Only one stretch of the data below should be repeated: the lines from the line containing "-- ==== Sys2Proof/Machine/Work.lean" through the line containing "groups and placement", inclusive, exactly as they are.
=== Section Start ===
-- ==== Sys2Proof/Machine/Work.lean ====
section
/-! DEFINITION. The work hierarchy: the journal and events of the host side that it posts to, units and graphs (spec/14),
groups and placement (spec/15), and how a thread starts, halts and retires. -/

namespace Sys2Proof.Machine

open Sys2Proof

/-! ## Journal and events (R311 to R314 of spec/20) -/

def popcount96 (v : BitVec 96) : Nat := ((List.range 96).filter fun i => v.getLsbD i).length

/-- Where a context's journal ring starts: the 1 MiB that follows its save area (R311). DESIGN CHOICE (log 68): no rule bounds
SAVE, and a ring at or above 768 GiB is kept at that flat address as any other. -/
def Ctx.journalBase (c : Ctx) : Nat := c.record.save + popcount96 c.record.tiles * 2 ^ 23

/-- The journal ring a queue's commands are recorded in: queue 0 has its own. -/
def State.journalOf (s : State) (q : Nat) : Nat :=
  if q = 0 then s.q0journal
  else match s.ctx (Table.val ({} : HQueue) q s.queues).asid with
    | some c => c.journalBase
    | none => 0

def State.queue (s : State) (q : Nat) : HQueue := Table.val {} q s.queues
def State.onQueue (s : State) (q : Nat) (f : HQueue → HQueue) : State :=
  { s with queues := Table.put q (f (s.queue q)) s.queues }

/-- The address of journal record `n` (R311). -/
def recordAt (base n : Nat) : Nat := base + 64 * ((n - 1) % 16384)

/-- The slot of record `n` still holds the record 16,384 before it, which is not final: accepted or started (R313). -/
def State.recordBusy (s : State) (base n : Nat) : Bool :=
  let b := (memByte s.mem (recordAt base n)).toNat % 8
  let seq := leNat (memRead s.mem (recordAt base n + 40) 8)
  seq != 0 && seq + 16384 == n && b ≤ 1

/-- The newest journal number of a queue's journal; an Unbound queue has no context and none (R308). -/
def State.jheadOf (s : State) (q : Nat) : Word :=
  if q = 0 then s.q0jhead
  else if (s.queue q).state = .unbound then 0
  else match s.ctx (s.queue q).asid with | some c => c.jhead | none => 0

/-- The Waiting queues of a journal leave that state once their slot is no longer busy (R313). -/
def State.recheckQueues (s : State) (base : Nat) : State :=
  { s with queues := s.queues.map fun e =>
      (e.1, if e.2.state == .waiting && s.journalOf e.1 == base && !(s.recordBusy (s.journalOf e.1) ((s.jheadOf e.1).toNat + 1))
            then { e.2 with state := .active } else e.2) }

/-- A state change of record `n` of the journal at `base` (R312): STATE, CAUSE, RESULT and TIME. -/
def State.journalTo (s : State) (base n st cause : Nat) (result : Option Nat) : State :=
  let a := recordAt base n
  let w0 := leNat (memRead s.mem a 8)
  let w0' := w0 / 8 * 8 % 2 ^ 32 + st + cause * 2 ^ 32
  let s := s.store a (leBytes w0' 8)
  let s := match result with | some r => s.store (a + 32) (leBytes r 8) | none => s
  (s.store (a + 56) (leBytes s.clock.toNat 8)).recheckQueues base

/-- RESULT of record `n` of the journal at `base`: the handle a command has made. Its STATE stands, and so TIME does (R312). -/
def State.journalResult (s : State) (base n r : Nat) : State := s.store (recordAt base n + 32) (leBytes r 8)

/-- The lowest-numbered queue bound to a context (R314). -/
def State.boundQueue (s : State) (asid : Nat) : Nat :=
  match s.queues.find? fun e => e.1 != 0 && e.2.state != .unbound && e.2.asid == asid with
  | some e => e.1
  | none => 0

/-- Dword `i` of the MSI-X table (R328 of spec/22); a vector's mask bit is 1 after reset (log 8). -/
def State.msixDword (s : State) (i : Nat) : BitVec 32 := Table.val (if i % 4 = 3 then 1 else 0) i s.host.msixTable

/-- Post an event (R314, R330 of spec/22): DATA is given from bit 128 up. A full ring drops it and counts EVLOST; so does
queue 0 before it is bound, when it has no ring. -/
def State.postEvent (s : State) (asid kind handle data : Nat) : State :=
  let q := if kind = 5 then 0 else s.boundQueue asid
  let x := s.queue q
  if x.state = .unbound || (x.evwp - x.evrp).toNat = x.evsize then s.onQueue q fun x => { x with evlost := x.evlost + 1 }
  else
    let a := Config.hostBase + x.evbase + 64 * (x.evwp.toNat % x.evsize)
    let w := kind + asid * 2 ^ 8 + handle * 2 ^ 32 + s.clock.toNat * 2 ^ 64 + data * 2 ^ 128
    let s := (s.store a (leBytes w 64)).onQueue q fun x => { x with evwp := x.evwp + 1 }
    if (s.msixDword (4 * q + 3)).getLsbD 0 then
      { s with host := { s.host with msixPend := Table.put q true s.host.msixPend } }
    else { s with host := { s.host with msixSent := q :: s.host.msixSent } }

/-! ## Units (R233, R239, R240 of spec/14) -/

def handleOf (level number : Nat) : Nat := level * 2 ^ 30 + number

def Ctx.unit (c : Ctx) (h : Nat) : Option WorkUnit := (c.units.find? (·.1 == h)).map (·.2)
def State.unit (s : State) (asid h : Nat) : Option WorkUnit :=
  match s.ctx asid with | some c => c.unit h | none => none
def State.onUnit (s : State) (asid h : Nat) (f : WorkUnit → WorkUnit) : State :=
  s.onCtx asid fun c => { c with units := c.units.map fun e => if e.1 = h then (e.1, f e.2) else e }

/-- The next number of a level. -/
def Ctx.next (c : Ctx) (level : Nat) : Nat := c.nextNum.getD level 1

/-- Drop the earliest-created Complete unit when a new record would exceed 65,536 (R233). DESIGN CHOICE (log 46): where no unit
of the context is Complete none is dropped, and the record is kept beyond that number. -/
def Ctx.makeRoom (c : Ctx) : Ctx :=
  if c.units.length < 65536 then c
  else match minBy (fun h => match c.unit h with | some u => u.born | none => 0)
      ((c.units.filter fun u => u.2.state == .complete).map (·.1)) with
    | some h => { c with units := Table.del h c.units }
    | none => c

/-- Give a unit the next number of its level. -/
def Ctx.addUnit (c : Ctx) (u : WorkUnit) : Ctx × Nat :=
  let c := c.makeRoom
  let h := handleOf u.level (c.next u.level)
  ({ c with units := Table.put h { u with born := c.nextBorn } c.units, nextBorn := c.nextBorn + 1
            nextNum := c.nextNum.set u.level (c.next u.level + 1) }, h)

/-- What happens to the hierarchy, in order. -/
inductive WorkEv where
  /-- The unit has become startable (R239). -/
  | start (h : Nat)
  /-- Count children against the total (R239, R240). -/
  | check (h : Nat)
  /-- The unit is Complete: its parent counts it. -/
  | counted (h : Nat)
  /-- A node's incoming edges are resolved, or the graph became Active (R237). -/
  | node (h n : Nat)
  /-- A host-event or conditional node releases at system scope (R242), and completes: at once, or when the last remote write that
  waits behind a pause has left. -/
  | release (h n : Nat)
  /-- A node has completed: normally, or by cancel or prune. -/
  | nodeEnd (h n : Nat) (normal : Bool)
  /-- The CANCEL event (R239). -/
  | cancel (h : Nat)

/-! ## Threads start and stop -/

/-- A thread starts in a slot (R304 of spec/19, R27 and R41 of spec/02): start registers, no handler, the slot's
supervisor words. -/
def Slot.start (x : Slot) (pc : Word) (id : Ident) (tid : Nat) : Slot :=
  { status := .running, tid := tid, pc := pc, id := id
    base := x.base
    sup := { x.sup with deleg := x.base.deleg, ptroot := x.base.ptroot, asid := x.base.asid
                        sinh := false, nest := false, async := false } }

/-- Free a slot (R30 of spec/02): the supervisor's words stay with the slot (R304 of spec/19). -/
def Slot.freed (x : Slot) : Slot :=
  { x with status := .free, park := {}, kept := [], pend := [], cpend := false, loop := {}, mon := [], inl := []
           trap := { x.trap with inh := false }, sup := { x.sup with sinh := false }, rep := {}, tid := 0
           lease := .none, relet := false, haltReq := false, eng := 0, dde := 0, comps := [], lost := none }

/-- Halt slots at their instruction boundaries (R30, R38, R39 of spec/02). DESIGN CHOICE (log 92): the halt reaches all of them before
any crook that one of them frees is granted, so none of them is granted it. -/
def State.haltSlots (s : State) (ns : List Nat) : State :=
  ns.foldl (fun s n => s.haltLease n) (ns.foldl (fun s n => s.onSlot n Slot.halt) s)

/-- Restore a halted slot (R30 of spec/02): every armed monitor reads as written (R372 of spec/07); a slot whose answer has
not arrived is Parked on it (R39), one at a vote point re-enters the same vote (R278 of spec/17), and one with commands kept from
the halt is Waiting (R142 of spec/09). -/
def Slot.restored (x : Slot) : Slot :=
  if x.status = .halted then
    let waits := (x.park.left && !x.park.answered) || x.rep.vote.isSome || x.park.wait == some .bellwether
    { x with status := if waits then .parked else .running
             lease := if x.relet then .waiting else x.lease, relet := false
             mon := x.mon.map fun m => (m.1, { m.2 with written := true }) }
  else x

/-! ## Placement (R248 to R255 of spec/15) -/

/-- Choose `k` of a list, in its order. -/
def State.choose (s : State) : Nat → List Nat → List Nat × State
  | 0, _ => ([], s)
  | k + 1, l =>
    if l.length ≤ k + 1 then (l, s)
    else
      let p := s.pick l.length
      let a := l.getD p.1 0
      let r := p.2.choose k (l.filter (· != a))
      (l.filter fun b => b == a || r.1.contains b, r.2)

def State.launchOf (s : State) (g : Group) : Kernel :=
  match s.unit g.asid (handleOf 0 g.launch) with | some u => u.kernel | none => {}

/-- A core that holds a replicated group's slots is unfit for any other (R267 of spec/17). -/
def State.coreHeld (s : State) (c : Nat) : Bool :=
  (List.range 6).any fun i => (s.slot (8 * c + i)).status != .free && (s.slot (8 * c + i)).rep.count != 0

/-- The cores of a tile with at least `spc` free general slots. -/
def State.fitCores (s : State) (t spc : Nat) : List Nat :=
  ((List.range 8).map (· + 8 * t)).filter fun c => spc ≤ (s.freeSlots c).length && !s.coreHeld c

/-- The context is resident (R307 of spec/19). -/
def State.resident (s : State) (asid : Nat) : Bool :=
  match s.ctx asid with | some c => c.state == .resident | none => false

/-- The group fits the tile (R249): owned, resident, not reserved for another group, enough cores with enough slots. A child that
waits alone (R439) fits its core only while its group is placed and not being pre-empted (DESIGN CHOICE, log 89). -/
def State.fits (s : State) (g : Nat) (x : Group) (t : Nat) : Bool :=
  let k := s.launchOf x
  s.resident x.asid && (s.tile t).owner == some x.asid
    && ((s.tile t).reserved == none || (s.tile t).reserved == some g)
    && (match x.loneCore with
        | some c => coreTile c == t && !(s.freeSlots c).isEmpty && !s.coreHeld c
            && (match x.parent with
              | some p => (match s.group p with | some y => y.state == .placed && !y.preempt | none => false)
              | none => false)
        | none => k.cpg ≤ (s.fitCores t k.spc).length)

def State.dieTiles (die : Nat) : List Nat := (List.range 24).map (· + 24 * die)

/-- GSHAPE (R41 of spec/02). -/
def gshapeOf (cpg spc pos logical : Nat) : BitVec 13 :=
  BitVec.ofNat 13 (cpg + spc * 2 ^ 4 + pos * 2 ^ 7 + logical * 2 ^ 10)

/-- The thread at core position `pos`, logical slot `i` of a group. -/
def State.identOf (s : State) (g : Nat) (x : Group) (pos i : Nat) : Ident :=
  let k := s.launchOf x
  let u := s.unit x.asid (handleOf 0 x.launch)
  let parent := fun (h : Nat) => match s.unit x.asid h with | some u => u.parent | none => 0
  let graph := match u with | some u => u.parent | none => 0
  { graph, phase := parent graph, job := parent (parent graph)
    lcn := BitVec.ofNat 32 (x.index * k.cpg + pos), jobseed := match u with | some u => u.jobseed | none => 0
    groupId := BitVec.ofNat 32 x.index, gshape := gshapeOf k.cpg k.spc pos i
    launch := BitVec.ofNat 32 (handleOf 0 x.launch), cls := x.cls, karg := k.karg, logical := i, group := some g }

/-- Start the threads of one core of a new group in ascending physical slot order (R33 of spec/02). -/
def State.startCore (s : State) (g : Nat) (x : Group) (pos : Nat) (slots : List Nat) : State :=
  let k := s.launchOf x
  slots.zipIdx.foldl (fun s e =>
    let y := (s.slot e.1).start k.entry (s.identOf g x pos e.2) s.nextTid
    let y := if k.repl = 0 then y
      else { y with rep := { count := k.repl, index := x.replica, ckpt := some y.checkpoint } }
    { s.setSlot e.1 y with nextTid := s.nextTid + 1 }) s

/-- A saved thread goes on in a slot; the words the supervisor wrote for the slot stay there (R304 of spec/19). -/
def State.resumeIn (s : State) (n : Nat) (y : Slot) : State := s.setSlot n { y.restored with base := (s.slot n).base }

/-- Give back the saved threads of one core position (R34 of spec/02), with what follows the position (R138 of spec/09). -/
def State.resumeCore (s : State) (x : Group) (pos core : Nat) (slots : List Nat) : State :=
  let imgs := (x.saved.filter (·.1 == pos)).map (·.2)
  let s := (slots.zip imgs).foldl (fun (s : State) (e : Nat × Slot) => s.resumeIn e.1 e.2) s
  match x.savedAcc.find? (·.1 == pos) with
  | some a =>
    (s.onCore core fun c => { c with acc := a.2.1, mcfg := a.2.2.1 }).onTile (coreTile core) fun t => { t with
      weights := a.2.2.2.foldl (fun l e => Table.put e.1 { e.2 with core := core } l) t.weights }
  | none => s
=== Section End ===
=== Section Start ===
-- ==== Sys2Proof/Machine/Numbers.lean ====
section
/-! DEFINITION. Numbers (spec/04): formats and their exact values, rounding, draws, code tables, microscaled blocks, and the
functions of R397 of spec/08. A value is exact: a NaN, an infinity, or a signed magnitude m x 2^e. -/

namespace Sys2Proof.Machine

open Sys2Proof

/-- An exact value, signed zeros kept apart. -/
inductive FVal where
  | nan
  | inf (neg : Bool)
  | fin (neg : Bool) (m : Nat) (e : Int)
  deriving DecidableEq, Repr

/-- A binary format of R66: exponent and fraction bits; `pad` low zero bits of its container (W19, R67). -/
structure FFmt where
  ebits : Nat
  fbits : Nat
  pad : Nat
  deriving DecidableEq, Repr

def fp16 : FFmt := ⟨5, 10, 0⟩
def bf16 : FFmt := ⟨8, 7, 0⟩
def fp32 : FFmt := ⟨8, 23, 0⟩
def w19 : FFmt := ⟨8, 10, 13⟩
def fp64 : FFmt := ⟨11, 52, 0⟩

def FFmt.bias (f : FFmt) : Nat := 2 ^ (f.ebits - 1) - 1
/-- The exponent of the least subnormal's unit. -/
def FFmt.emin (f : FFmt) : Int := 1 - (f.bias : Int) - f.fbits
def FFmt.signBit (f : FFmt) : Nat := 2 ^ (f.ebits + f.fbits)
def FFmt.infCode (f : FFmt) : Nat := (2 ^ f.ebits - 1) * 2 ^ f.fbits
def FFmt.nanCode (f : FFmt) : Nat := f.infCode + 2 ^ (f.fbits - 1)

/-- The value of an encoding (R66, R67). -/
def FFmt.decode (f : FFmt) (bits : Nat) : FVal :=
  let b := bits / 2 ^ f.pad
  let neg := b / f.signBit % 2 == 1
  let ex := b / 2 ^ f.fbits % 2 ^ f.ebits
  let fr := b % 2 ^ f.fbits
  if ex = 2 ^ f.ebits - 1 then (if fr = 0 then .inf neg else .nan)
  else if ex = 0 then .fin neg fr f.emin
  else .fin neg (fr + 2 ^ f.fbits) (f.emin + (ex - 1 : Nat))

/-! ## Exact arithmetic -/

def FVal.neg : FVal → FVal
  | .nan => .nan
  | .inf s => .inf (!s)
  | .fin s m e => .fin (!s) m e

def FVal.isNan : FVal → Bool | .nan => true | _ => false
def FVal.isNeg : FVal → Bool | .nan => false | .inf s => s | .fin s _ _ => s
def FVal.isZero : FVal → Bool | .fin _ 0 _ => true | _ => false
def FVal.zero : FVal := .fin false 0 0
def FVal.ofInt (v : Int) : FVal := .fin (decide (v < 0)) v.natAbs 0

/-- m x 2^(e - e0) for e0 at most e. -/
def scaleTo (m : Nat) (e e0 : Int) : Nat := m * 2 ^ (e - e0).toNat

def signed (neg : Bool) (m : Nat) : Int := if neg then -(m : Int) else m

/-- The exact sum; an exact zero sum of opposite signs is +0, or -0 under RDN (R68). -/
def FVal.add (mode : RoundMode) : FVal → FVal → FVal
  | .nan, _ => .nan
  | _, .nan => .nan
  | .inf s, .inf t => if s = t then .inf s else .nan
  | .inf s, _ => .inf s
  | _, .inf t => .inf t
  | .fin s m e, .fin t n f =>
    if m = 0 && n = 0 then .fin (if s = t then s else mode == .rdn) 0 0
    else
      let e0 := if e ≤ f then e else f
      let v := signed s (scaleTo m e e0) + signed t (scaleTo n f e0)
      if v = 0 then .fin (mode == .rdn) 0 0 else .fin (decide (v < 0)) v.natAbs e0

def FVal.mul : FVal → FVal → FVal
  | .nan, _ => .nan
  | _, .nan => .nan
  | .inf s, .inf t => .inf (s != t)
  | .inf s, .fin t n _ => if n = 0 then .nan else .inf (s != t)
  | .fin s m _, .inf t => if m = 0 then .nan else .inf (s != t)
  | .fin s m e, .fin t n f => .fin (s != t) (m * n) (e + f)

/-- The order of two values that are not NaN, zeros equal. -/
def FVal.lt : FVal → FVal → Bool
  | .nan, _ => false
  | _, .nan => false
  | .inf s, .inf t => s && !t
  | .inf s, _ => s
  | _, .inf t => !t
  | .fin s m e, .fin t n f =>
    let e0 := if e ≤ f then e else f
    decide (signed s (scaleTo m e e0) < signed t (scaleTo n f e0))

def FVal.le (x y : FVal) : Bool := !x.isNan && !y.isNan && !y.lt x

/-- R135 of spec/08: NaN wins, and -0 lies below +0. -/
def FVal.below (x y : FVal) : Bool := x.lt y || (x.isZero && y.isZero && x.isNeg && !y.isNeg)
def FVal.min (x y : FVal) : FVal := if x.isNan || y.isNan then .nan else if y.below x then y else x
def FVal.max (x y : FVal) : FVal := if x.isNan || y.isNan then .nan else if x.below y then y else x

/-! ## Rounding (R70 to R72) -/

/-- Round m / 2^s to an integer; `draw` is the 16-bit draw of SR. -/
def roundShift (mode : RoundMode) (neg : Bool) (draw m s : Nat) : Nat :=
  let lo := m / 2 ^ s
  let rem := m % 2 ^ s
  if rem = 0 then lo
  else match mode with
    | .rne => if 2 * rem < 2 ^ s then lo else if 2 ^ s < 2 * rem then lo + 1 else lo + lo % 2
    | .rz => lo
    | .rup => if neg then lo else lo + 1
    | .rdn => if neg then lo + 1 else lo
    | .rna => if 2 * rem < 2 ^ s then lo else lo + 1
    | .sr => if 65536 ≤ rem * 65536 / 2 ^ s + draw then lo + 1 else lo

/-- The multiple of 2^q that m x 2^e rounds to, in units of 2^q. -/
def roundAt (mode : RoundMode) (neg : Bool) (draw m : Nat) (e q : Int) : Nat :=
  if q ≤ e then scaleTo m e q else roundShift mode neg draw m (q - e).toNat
=== Section End ===
=== Section Start ===
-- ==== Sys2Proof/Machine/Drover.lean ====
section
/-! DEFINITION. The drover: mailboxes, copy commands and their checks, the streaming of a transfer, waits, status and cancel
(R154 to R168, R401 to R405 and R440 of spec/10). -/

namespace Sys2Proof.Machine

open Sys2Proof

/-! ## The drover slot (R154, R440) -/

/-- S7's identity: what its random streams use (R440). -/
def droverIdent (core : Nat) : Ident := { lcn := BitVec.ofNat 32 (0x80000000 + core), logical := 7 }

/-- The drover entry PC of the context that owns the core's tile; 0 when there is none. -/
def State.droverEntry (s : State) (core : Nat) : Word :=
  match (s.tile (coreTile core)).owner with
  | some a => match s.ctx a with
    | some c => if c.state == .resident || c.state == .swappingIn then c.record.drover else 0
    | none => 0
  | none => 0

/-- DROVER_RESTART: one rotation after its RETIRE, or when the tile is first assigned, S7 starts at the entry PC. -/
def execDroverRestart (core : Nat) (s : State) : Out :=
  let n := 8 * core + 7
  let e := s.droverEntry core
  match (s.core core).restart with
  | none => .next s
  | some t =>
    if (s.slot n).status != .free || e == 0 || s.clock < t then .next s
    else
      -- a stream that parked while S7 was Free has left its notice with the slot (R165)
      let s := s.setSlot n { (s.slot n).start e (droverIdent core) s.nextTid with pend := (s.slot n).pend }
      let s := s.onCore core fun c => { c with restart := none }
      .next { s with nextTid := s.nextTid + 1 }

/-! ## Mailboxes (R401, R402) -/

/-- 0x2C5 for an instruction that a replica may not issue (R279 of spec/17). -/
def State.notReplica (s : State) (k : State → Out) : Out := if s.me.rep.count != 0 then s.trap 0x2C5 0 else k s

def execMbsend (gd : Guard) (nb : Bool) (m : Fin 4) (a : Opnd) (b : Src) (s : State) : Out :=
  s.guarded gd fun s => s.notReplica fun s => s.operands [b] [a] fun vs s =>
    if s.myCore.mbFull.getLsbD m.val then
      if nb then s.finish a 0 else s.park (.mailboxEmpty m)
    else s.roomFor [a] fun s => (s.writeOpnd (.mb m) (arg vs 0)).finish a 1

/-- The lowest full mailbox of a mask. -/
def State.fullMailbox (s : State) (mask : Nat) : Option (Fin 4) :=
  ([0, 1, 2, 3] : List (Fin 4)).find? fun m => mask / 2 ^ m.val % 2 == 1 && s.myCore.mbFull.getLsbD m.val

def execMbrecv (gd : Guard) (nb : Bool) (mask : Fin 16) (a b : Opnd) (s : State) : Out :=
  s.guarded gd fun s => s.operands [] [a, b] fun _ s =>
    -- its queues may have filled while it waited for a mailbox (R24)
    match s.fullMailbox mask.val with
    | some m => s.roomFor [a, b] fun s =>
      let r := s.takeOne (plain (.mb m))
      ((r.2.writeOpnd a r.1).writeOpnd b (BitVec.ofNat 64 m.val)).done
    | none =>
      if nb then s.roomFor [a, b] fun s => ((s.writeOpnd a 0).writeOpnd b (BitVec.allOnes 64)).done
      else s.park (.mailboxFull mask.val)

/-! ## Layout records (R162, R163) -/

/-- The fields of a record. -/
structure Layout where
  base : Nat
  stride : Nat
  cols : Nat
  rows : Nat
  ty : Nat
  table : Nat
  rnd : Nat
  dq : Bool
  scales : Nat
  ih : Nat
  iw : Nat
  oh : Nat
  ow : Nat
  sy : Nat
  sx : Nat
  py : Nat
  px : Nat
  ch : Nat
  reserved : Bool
=== Section End ===
# Completed task
-- ==== Sys2Proof/Machine/Work.lean ====
section
/-! DEFINITION. The work hierarchy: the journal and events of the host side that it posts to, units and graphs (spec/14),
groups and placement (spec/15), and how a thread starts, halts and retires. -/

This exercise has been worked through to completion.